Recently and just as soon as I was relieved to be back on track after starting a new medication, I fell back into depression about a month later. This is why bipolar disorder is so annoying, difficult and just painful, I wish I could smack it. Sometimes, we the lucky have to get our meds adjusted, and at the most inconvenient times I might add. Like right now, when I have bills due. (sigh) It just happens for no reason other than chemicals misfiring in my brain. Luckily, my doctor can fit me in at 7pm on a Tuesday, but it’s definitely better sooner rather than later.

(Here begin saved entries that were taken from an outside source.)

-- ==== Sys2Proof/Machine/Real.lean ====
section
/-! DEFINITION. Real functions that the rules define and give no rounding for: square root, sine, cosine, tangent and argument,
computed in fixed point to more than sixty bits (log 5). -/

namespace Sys2Proof.Machine

/-- Bits k − 1 to 0 of the integer square root of n, above what r already holds. -/
def isqrtBits (n : Nat) : Nat → Nat → Nat
  | 0, r => r
  | k + 1, r => isqrtBits n k (if (r + 2 ^ k) * (r + 2 ^ k) ≤ n then r + 2 ^ k else r)

/-- The integer square root. -/
def isqrt (n : Nat) : Nat := isqrtBits n (n.log2 / 2 + 1) 0

/-- The square root of a value, rounded down at 63 significant bits or more; 0 for a value not above 0. -/
def sqrtRat (q : Rat) : Rat :=
  if q ≤ 0 then 0
  else
    let s := 64 + (q.den.log2 + 1 - q.num.toNat.log2) / 2
    (isqrt (q.num.toNat * 4 ^ s / q.den) : Nat) / (2 ^ s : Nat)

/-- Fixed point: values are multiples of 2^-100. -/
def fxOne : Nat := 2 ^ 100

/-- π in fixed point. -/
def fxPi : Int := 3982441812995697363688351113953

/-- π. -/
def piRat : Rat := fxPi / fxOne

/-- Terms k, k + 2, … of the series of cosine (k = 0) or sine (k = 1), the first one given, at an angle whose square is x2. -/
def circTerms (x2 : Int) : Nat → Nat → Int → Int
  | 0, _, _ => 0
  | f + 1, k, t => t + circTerms x2 f (k + 2) (-(t * x2 / fxOne) / ((k + 1) * (k + 2) : Nat))

/-- Cosine and sine of the angle that is k of n parts of a turn. -/
def cosSin (k n : Nat) : Rat × Rat :=
  let r := k % n
  let x : Int := fxPi * ((4 * r) % n : Nat) / (2 * n : Nat)
  let x2 := x * x / fxOne
  let c : Rat := (circTerms x2 20 0 fxOne : Rat) / fxOne
  let s : Rat := (circTerms x2 20 1 x : Rat) / fxOne
  match 4 * r / n with
  | 0 => (c, s)
  | 1 => (-s, c)
  | 2 => (-c, -s)
  | _ => (s, -c)

/-- Tangent of πm/n. -/
def tanOf (m n : Nat) : Rat := (cosSin m (2 * n)).2 / (cosSin m (2 * n)).1

/-- tan(π/1,024) (R114). -/
def tanPick : Rat := tanOf 1 1024

/-- Terms of the arctangent's series from order k on, power and its square given. -/
def atanTerms (t2 : Int) : Nat → Nat → Int → Int
  | 0, _, _ => 0
  | f + 1, k, p => p / (k : Nat) + atanTerms t2 f (k + 2) (-(p * t2 / fxOne))

/-- Arctangent of a value up to 1/16, in fixed point. -/
def atanSmall (t : Rat) : Int :=
  let x := (t * fxOne).floor
  atanTerms (x * x / fxOne) 14 1 x

/-- Arctangent of k/16. -/
def atanStep : Nat → Int
  | 0 => 0
  | k + 1 => atanStep k + atanSmall ((16 : Rat) / (256 + k * (k + 1) : Nat))

/-- Arctangent of a value from 0 to 1, in turns. -/
def atanTurn (t : Rat) : Rat :=
  let k := (16 * t).floor.toNat
  let u := (t - (k : Rat) / 16) / (1 + t * k / 16)
  ((atanStep k + atanSmall u : Int) : Rat) / (2 * fxPi)

/-- Argument of a complex number in turns, above −1/2 and up to 1/2; 0 for the number 0. -/
def argTurn (re im : Rat) : Rat :=
  let x := ratAbs re
  let y := ratAbs im
  let a := if x = 0 ∧ y = 0 then 0 else if y ≤ x then atanTurn (y / x) else 1 / 4 - atanTurn (x / y)
  let b := if re < 0 then 1 / 2 - a else a
  if im < 0 then -b else b

/-- Argument in degrees. -/
def argDeg (re im : Rat) : Rat := 360 * argTurn re im

/-- A number of turns brought within −1/2 and 1/2 (R38's wrap). -/
def wrapTurn (q : Rat) : Rat := let r := q - q.floor; if 1 / 2 < r then r - 1 else r

/-- Complex numbers as pairs. -/
def cMul (a b : Rat × Rat) : Rat × Rat := (a.1 * b.1 - a.2 * b.2, a.1 * b.2 + a.2 * b.1)
def cAdd (a b : Rat × Rat) : Rat × Rat := (a.1 + b.1, a.2 + b.2)
def cSub (a b : Rat × Rat) : Rat × Rat := (a.1 - b.1, a.2 - b.2)
def cNorm (a : Rat × Rat) : Rat := a.1 * a.1 + a.2 * a.2
/-- Quotient; 0 by 0. -/
def cDiv (a b : Rat × Rat) : Rat × Rat :=
  if cNorm b = 0 then (0, 0) else ((a.1 * b.1 + a.2 * b.2) / cNorm b, (a.2 * b.1 - a.1 * b.2) / cNorm b)
/-- Magnitude. -/
def cAbs (a : Rat × Rat) : Rat := sqrtRat (cNorm a)

/-! ### Sums over a cycle -/

/-- Σ a[p] × b[p]. -/
def dot : List Rat → List Rat → Rat
  | x :: xs, y :: ys => x * y + dot xs ys
  | _, _ => 0

/-- Mean over the 1,024 picks of a cycle, or over the picks of a partial one. -/
def meanOf (n : Nat) (x : Rat) : Rat := x / (max 1 n : Nat)

/-- Root of the mean square over n picks. -/
def rmsOf (n : Nat) (a : List Rat) : Rat := sqrtRat (meanOf n (dot a a))

/-- Σ x[p]·e^(−j2πhp/n), from pick p on. -/
def binSumFrom (n h : Nat) : Nat → List Rat → Rat × Rat
  | _, [] => (0, 0)
  | p, x :: t => cAdd (x * (cosSin (h * p) n).1, -(x * (cosSin (h * p) n).2)) (binSumFrom n h (p + 1) t)

/-- The phasor of order h over n picks, rms: (√2/n) × Σ x[p]·e^(−j2πhp/n) (R38, R140, R201). -/
def phasor (n h : Nat) (a : List Rat) : Rat × Rat :=
  let b := binSumFrom n h 0 a
  (sqrtRat 2 * b.1 / (max 1 n : Nat), sqrtRat 2 * b.2 / (max 1 n : Nat))

end Sys2Proof.Machine
end

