-- ==== Sys2Proof/Machine/PulseLive.lean ====
section
/-! DEFINITION. Pulse outputs as their sources see them: the output's record, its registers, live energy (R364, R365). -/

namespace Sys2Proof.Machine

def Block.pulse (s : Block) (k : Nat) : PulseOut := nth PulseOut.reset s.pout k
def Block.modPulse (s : Block) (k : Nat) (f : PulseOut → PulseOut) : Block := { s with pout := modNth s.pout k f }

def poutCfg (k : Nat) : Nat := pg 0x35 (0x40 + 4 * k)
def poutSrc (k : Nat) : Nat := pg 0x35 (0x50 + 4 * k)
def poutConst (k : Nat) : Nat := pg 0x35 (0x60 + 4 * k)

/-- Live energy of a cycle (R364): the P group of a feed is published, QTY's value x over the cycle's T_c. -/
def Block.poutLive (s : Block) (f stamp : Nat) (vals : List Rat) (tc : Rat) : Block :=
  forEach (List.range 4) (fun k s =>
    let src := s.getR (poutSrc k)
    let p := s.pulse k
    if !p.running || p.off || !src.bit 31 || src.bits 11 10 ≠ f || stamp < p.from_ then s
    else
      let x := f32 (f32of (nth 0 vals (src.bits 15 12)))
      let v := match s.fld (poutCfg k) 1 0 with
        | 0 => max x 0
        | 1 => max (-x) 0
        | _ => ratAbs x
      s.modPulse k (fun p => { p with energy := p.energy + v * tc * 1000000 / 3600 })) s

end Sys2Proof.Machine
end

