/-- JOIN_FALLBACK (R582). -/
def Block.joinFallback (s : Block) : Block :=
  if 64 ≤ s.join.loose && !s.joinStat 5 && s.joinStat 0 && !s.leading then (s.setB (pg 0x3D 0x50) 5 true).raise 0x3D 10 0 else s

/-- A latch request of this node: a command latch, or on a follower a LATCH_REQ (R53, R581). -/
def Block.askLatch (s : Block) (billing : Bool) : Block :=
  if s.following then
    s.modJoin (fun j => { j with req := some (billing || (j.req.map (·.1)).getD false, none) }) |>.showJoin
  else if billing then s.billSheaf
  else s.modWarp (fun w => { w with cmdLatch := true })

/-- WARP.LATCH_CMD and BILL_CMD SHEAF. -/
def Block.latchCmd (s : Block) : Block := s.askLatch false
def Block.billCmdSheaf (s : Block) : Block :=
  if s.following && s.rbit (pg 0x32 0x40) 25 then (if s.join.req.any (·.1) then s.raise 0x32 3 0 else s.askLatch true) else s.billSheaf

/-- LATCH_REQ reaches the lead (R581). -/
def Block.latchReq (s : Block) (billing : Bool) : Block :=
  if !s.leading then s
  else
    let s := s.modWarp (fun w => { w with cmdLatch := true })
    if billing then s.sheafDue 2 0 else s

/-! ### Received frames (R583, R584) -/

/-- DATA. -/
def Block.dataIn (s : Block) (src dst fseq : Nat) (payload : List Byte) : Block :=
  if !s.joinStat 0 then s
  else
    let s := s.heard
    if !s.forMe dst || 1024 < payload.length then s
    else
      let missed := match s.join.sources.find? (fun p => p.1 = src) with
        | some (_, q) => (fseq + 511 - q) % 256
        | none => 0
      let s := s.modJoin (fun j => { j with sources := Sparse.put src fseq j.sources })
      s.put14 0x0E01 (leBytes 2 src ++ leBytes 1 fseq ++ leBytes 1 missed ++ leBytes 2 payload.length ++ List.replicate 10 0#8 ++ payload)

/-- An LREPLY's payload (R584). -/
def lreply (tag status lseq cycle : Nat) (totals : List Nat) : List Byte :=
  leBytes 4 tag ++ leBytes 1 status ++ [0#8] ++ leBytes 6 lseq ++ leBytes 6 cycle ++ leBytes 2 totals.length ++ List.replicate 4 0#8
    ++ (totals.map (leBytes 8)).flatten

/-- The answer to a remote read: totals of the last latch applied (R23, R584). -/
def Block.readTotals (s : Block) (first count tag : Nat) : List Byte :=
  let close := match s.led.closed with
    | some c => c.set.opened
    | none => s.led.lastClose
  let cycle := (close / 65536 + s.get64 (pg 0x3D 0x5C)) % 2 ^ 48
  if count = 0 || 120 < count || 1024 < first + count then lreply tag 1 s.led.lseq cycle []
  else lreply tag 0 s.led.lseq cycle ((List.range count).map (fun k => s.total (first + k)))

/-- LREAD_FRAME: the node read owes an LREPLY; the lead sends its own at once where it may. -/
def Block.lreadIn (s : Block) (src dst first count tag : Nat) : Block :=
  if !s.joinStat 0 then s
  else
    let s := s.heard
    if !s.forMe dst then s
    else
      let p := s.readTotals first count tag
      if s.leading && s.joinSends then s.sendFrame src 6 p else s.modJoin (fun j => { j with owed := j.owed ++ [(src, p)] })

/-- LREPLY: to RING14. -/
def Block.lreplyIn (s : Block) (dst : Nat) (payload : List Byte) : Block :=
  if !s.joinStat 0 then s
  else
    let s := s.heard
    if !s.forMe dst || 1024 < payload.length then s
    else
      let tag := leNat (payload.take 4)
      (s.modJoin (fun j => { j with reads := j.reads.filter (fun r => r.1 ≠ tag) })).put14 0x0E03 payload

/-- LREAD_TIMEOUT (R584). -/
def Block.lreadTimeout (s : Block) : Block :=
  match s.join.reads.find? (fun r => decide (r.2 + 4096 ≤ s.absPick)) with
  | none => s
  | some (tag, at_) =>
    let s := s.modJoin (fun j => { j with reads := j.reads.filter (fun r => r ≠ (tag, at_)) })
    (s.put14 0x0E03 (lreply tag 2 0 0 [])).raise 0x3D 7 0

/-! ### Polls (R576, R578) -/

def JoinNode.new (n : Nat) : JoinNode := ⟨n, 0, false, false, 0, []⟩
def Block.joinNode (s : Block) (n : Nat) : JoinNode := (s.join.nodes.find? (fun x => x.id = n)).getD (JoinNode.new n)
def Block.putNode (s : Block) (x : JoinNode) : Block :=
  (s.modJoin (fun j => { j with nodes := x :: j.nodes.filter (fun y => y.id ≠ x.id) })).showJoin

/-- DELAY of a node: the mean of its last exchanges, 0xFFFF_FFFF where none was made (R578). -/
def JoinNode.delay (x : JoinNode) : Nat :=
  if x.delays.isEmpty then 0xFFFFFFFF else (roundAny ((x.delays.foldl (· + ·) 0 : Nat) / (2 * x.delays.length : Nat))).toNat % 2 ^ 32

/-- The exchange under way ends: a node that did not answer has missed a poll. -/
def Block.pollOver (s : Block) : Block := match s.join.polled with
  | some (n, false) =>
    let x := s.joinNode n
    (s.putNode { x with misses := x.misses + 1 }).modJoin (fun j => { j with polled := none })
  | _ => s.modJoin (fun j => { j with polled := none })
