-- ==== Sys2Proof/Machine/Startup.lean ====
section
/-! DEFINITION. Kinds of start, the start-up sequence and READY (R592 to R596), HOLD and its save (R521 to R525), VAULT and OFF
(R519, R526), the CLK page (R13 to R17), the RTC page and the microcode of two units (R600 to R606). -/

namespace Sys2Proof.Machine

def Block.modMc (s : Block) (f : Micro → Micro) : Block := { s with mc := f s.mc }

/-! ### The SYSTEM record (R600) -/

/-- Its 64 bytes. -/
def Block.systemBytes (s : Block) : List Byte :=
  leBytes 2 (s.fld (pg 5 0xA8) 15 0) ++ ((List.range 10).map (fun i => leBytes 4 (s.getN (floorReg (i + 1))))).flatten
    ++ leBytes 1 (s.fld (pg 5 0x40) 4 4) ++ leBytes 1 0 ++ leBytes 4 (nth 0 s.mc.floors 0) ++ leBytes 4 (nth 0 s.mc.floors 1)
    ++ leBytes 1 (nth 255 s.mc.pos 0) ++ leBytes 1 (nth 255 s.mc.pos 1) ++ leBytes 6 s.mc.chained ++ leBytes 4 0
def Block.systemSave (s : Block) : Block := s.commitRec 0x01 [s.systemBytes]

/-- A step's effect, and the SYSTEM record committed where the step changed a field of it. -/
def Block.systemAfter (s t : Block) : Block := if s.systemBytes == t.systemBytes then t else t.systemSave

/-- The record read (R49, R441): EPOCH counts the start, NOMINAL and the floors are loaded. -/
def Block.systemLoad (s : Block) : Block :=
  let b := (s.recContent 0x01).map (fun p => p.flatten)
  let n (o k : Nat) : Nat := match b with
    | some l => leNat ((l.drop o).take k)
    | none => 0
  let pos (o : Nat) : Nat := if b.isNone then 255 else n o 1
  let s := s.setF (pg 5 0xA8) 15 0 (n 0 2 + 1)
  let s := forEach (List.range 10) (fun i s => s.setN (floorReg (i + 1)) (n (2 + 4 * i) 4)) s
  (s.setF (pg 5 0x40) 4 4 (n 42 1)).modMc (fun m =>
    { m with
      floors := [n 44 4, n 48 4]
      pos := [pos 52, pos 53]
      chained := n 54 6 })

/-! ### Power-down states (R519, R524, R526) -/

/-- Registers of the vault domain (R525, R603, R384, R389). -/
def vaultRegs : List Nat :=
  [pg 1 0x54, pg 1 0x58, pg 1 0x5C, pg 1 0x60, pg 1 0x64, pg 4 0x54, pg 4 0x58, pg 4 0x5C, pg 4 0x60, pg 0x38 0x40, pg 0x38 0x50,
    pg 0x38 0x54, pg 0x38 0x58]

/-- The vault domain loses power (R12, R525): what it held reads 0. -/
def Block.vaultLoss (s : Block) : Block :=
  let s := forEach vaultRegs (fun a s => s.setR a (if a = pg 0x38 0x40 then regReset a else 0)) s
  let s := { s with tamp := Tamp.reset, time := { s.time with rtcClk := 0, clk := 0 } }
  s.modPwr (fun p => { p with vaultLost := true })

/-- The core loses power: VAULT with VBAK, else OFF (R519). -/
def Block.powerDown (s : Block) (vbak : Bool) : Block :=
  let s := s.setB (pg 1 0x50) 18 vbak
  if vbak then s.modPwr (fun p => { p with st := .vault, failed := none })
  else (s.modPwr (fun p => { p with st := .off, failed := none })).vaultLoss

/-- A start (R592): every unit at rest; the vault domain, the FeRAM and the fuses survive. -/
def Block.boot (s : Block) (cause : Nat) : Block :=
  let b := Block.start cause s.pwr.vaultLost s.husk.fuses
  let t : Time := { Time.zero with rtcClk := s.time.rtcClk + s.time.clk }
  let f : Faults := { Faults.reset with blowFail := s.faults.blowFail }
  let h : HostPort := { HostPort.reset with reply := s.host.reply, frameNo := s.host.frameNo }
  let sp : Spare := { b.spare with cut := s.spare.cut || s.spare.inStep }
  let b := { b with spare := sp, freeCnt := s.freeCnt, feram := s.feram, time := t, tamp := s.tamp, faults := f, host := h }
  let b := forEach vaultRegs (fun a b => b.setR a (s.getR a)) b
  let b := (b.setF (pg 0x3F 0x60) 3 0 (s.fld (pg 0x3F 0x60) 3 0)).setB (pg 1 0x50) 18 (s.rbit (pg 1 0x50) 18)
  b.showTamp

/-- VIN_GOOD (R519): a start from OFF or VAULT. elapsed: RTC fraction steps since the RTC was last advanced. -/
def Block.vinGood (s : Block) (elapsed : Nat) : Block :=
  match s.pwr.st with
  | .vault => ({ s with time := { s.time with rtcClk := s.time.rtcClk + elapsed * rtcStep } }).boot 0
  | .off => s.boot 0
  | _ => s

/-- VBAK_LOSS (R519): in VAULT the device goes OFF; elsewhere VBAK_OK shows it and a save under way is not cut. -/
def Block.vbakLoss (s : Block) : Block :=
  match s.pwr.st with
  | .vault => s.powerDown false
  | .off => s
  | _ => s.setB (pg 1 0x50) 18 false

/-- VBAK_RESTORED (R519). -/
def Block.vbakBack (s : Block) : Block :=
  match s.pwr.st with
  | .off => (s.modPwr (fun p => { p with st := .vault })).setB (pg 1 0x50) 18 true
  | _ => s.setB (pg 1 0x50) 18 true

/-- TAMPER_SAMPLE in VAULT also tells that an eighth of a second has passed (R383, R526). -/
def Block.vaultTick (s : Block) : Block :=
  if s.pwr.st == .vault then { s with time := { s.time with rtcClk := s.time.rtcClk + sysHz / 8 } } else s

/-! ### Device reset (R524, R592) -/

/-- A reset is requested: RESET_N (cause 2) or SYS_CMD DEVICE_RESET (cause 3). -/
def Block.resetAsk (s : Block) (cause : Nat) : Block := if s.powered then s.modPwr (fun p => { p with resetWait := some cause }) else s

/-- It acts once no commit that has started is unfinished; in HOLD not before the save has finished. -/
def Block.resetDue (s : Block) : Block :=
  match s.pwr.resetWait with
  | none => s
  | some cause =>
    if s.pwr.st == .hold || s.recs.queue.any (fun c => c.started) then s
    else
      let s := if s.pwr.st == .run || s.pwr.st == .lean then s.setN (pg 1 0x54) 4 else s
      s.boot cause

/-! ### Steps 2 to 5 (R593) -/

/-- Pages whose units load nothing that persists: those that run once reset is released, and those that run with the Warp. -/
def pagesAtRelease : List Nat := [0x00, 0x01, 0x02, 0x03, 0x2D, 0x3E, 0x3F]
def pagesAtWarp : List Nat :=
  [0x05, 0x06] ++ (List.range 16).map chPage ++ [0x18, 0x19, 0x1A, 0x1B, 0x1C, 0x2E, 0x33, 0x35, 0x37, 0x3A]
def pagesAtScan : List Nat := [0x17, 0x2F, 0x30, 0x31, 0x32, 0x34, 0x36, 0x38, 0x39, 0x3D]
def pagesAtHusk : List Nat := [0x04, 0x3B, 0x3C]
def Block.pagesRun (s : Block) (l : List Nat) : Block := forEach l (fun p s => s.setPageState p psRun) s

/-- Standing in for the engine's own record: the bank-A image goes in, with its working region (R161, R178). -/
def Block.placeImage (s : Block) (e : Nat) (i : Image) : Block := (s.setBank e 0 (some i)).setF (pg (mePage e) 0x40) 4 4 0

/-- Where the region of engine e goes at a start; a ROM image whose region finds no gap, beside the regions of larger stored images, is
placed at a free base (log 17). -/
def Block.startRegion (s : Block) (e len : Nat) : Block := s.setRegion e ((s.regionFor e len).getD (Config.poolBase e len)) len

/-- RESET_RELEASE (R392, R562, R593 steps 2 and 3): straps and fuses. The PLL is not locked and the modulator clock stands until
PLL_LOCKED (R14). -/
def Block.resetRelease (s : Block) (hsel ha0 test vbak : Bool) : Block :=
  if s.pwr.st == .hold then s.modPwr (fun p => { p with resetWait := none })
  else if s.pwr.st != .starting || s.pwr.startStep ≠ 1 then s
  else
    let prod := test && decide (s.lcSteps = 0)
    let s := s.setN (pg 0x3E 0x40) (if hsel then b2n ha0 * 65536 + (0x5A + b2n ha0) * 256 + 1 else 0)
    let s := (s.setF (pg 0 0x50) 31 28 s.pwr.startCause).setB (pg 0 0x50) 8 prod
    let s := s.setN (pg 0 0x40) (0x16170000 + Config.siRev % 256 * 256)
    let s := (s.setB (pg 0x3F 0x44) 9 test).setB (pg 0x3F 0x44) 8 prod
    let s := s.setR (pg 0x3F 0x5C) (s.fuse 41)
    let s := if s.lcSteps = 0 then s else s.setF (pg 0x3F 0x60) 3 0 15
    let s := s.fuseVerify.1.showTrim
    let s := s.setN (pg 0x1C 0xB8) (leNat ((sha256 (4#8 :: Config.vendorKey)).take 4))
    let s := ((s.setB (pg 1 0x50) 12 true).setB (pg 1 0x50) 13 true).setB (pg 1 0x50) 18 vbak
    let s := s.setF (pg 3 0x40) 2 1 0
    let s := s.huskStart.pagesRun pagesAtRelease
    let s := s.modPwr (fun p => { p with startStep := 4 })
    let s := if test && !prod then s.raise 0x3F 3 0 else s
    if s.pwr.vaultLost then s.raise 4 2 0 else s

/-- The bytes of an image-store position, where it holds a valid image (R178). -/
def Block.storedImage (s : Block) (k : Nat) : Option (List Byte) :=
  let a := storeAddr k
  let len := leNat (s.feramRead (a + 8) 2)
  if len ≤ 16640 - 16 && s.slotValid a 0x0120 0 1 len then some (s.feramRead (a + 16) len) else none

/-- The digest an engine's record names; none for the ROM image of its default programs. -/
def Block.engineDigest (s : Block) (e : Nat) : Option (List Byte) :=
  match s.recContent (0x10 + e) with
  | some (p :: _) => some (p.take 32)
  | _ => none

/-- The ROM catalogue image an engine's record names, where it names one (R178). -/
def Block.romNamed (s : Block) (e : Nat) : Option Image :=
  match s.engineDigest e with
  | none => some (romImage e)
  | some d => ((e :: List.range 16).find? (fun j => romDigest j == d)).map romImage

/-- The ROM image of the programs of the image an engine's record names (R178). -/
def Block.romInstead (s : Block) (e : Nat) : Image :=
  match s.recContent (0x10 + e) with
  | some (p :: _) => romFor e (leNat ((p.drop 32).take 1)) (leNat ((p.drop 33).take 1))
  | _ => romImage e

/-- The bytes of the stored image an engine's record names. -/
def Block.storedFor (s : Block) (e : Nat) : Option (List Byte) :=
  (s.engineDigest e).bind (fun d => ((List.range 4).filterMap s.storedImage).find? (fun b => sha256 b == d))

/-- An engine reads its record and is given its region, in ascending engine number (R178, R179): a ROM image also goes into bank A and
starts with the Warp. -/
def Block.engineStart (s : Block) (e : Nat) : Block :=
  let s := s.modEngine e (fun g => { g with named := ((s.recContent (0x10 + e)).bind List.head?).getD (romImage e).record })
  match s.romNamed e with
  | some i => (((s.placeImage e i).startRegion e i.workLen).modEngine e (fun g => { g with startAt := 1 })).setPageState (mePage e) psRun
  | none =>
    let len := ((s.storedFor e).map (fun b => (parseImage b (b.length / 4)).1.workLen)).filter (fun n => (s.regionFor e n).isSome)
    s.startRegion e (len.getD (s.romInstead e).workLen)

/-- The Warp starts (R49, R89, R593 steps 4 and 5): the SYSTEM and ENGINE records are read, the Warp is at 0.0, ACQUIRING, at the
nominal frequency; channels settle; engines with a ROM image start with it. elapsed: RTC fraction steps since the reset release. -/
def Block.pllStart (s : Block) (elapsed : Nat) : Block :=
  let s := s.systemLoad.setF (pg 3 0x40) 2 1 3
  let f := s.nominalHz
  let t : Time := { Time.zero with rtcClk := s.time.rtcClk + s.time.clk + elapsed * rtcStep }
  let s := { s with time := { t with rtcPick0 := t.rtcClk / rtcStep } }
  let s := (s.modWarp (fun w => { w with freq := f, holdFreq := f })).setPickLen.showWarp
  let s := s.modEng (fun b => { b with store := (List.range 4).map (fun k => ((s.storedImage k).map sha256).getD []) })
  let s := forEach (List.range 16) (fun e s => s.engineStart e) s
  let s := forEach (List.range 17) (fun m s => (s.s6Start m).startSettle m) s
  (s.pagesRun pagesAtWarp).modPwr (fun p => { p with startStep := 5 })

/-- PLL_LOCKED (R593 step 4): the start, then what the strobe of pick 0 of cycle 0 does. -/
def Block.pllLocked (s : Block) (elapsed : Nat) : Block :=
  if s.pwr.st != .starting || s.pwr.startStep ≠ 4 then s
  else ((s.pllStart elapsed).pqStrobe.pickWords []).1.wbStartAll.enginesPick

/-! ### Steps 6 and 7 -/

/-- The journal holds every entry above the TOTALS set's LSEQ (R445). -/
def Block.jrnCovers (s : Block) : Bool :=
  match s.recContent 0x34, s.recs.jrn.head?, s.recs.jrn.getLast? with
  | some (b :: _), some o, some n => let base := leNat (b.take 6); decide (n.lseq ≤ base) || decide (o.lseq ≤ base + 1)
  | _, _, _ => true

/-- COVER of JRN_STAT, and detector 8 once (R444, R445). -/
def Block.coverCheck (s : Block) : Block :=
  if s.recs.conflicts.contains 0x34 && !s.recs.coverRaised && !s.jrnCovers then
    ((s.modRec (fun r => { r with coverRaised := true })).setB (pg 0x39 0x70) 31 false).raiseLater 0x39 8 0
  else s
def Block.coverStart (s : Block) : Block := (s.setB (pg 0x39 0x70) 31 true).coverCheck

/-- SCAN_DONE (R441 to R443, R593 step 6): the scan, and what the units load from it. -/
def Block.scanDone (s : Block) : Block :=
  if s.pwr.st != .starting || s.pwr.startStep ≠ 5 then s
  else
    let s := s.scanAll
    let s := (s.calRestore.ledgerLoad).tampLoad
    let s := s.recompute.coverStart
    (s.pagesRun pagesAtScan).modPwr (fun p => { p with startStep := 7, totalsLoaded := true, vaultLost := false })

Sometimes, you may see us at our absolute worse and we act perfectly fine around you which takes years of constant practice and discipline. I have learned to control how I act on the outside even though inside I am screaming and pissed off. It’s all about tackling the enemy in my head. It is exhausting.
There is no cure, only maintenance and self-care. My biggest crutch when I’m in depression is cigarettes, I need to just quit already. On a positive note, I love to write and listen to music and my support system is obviously amazing as well.
I must keep my brain occupied and my blood flowing or that’s when I fall hard. It’s gotten a lot easier to manage and it gets a little bit easier every time.
That’s if you know it’s coming which is rare.
It usually hits me like a truck.
But I never give up and neither should you!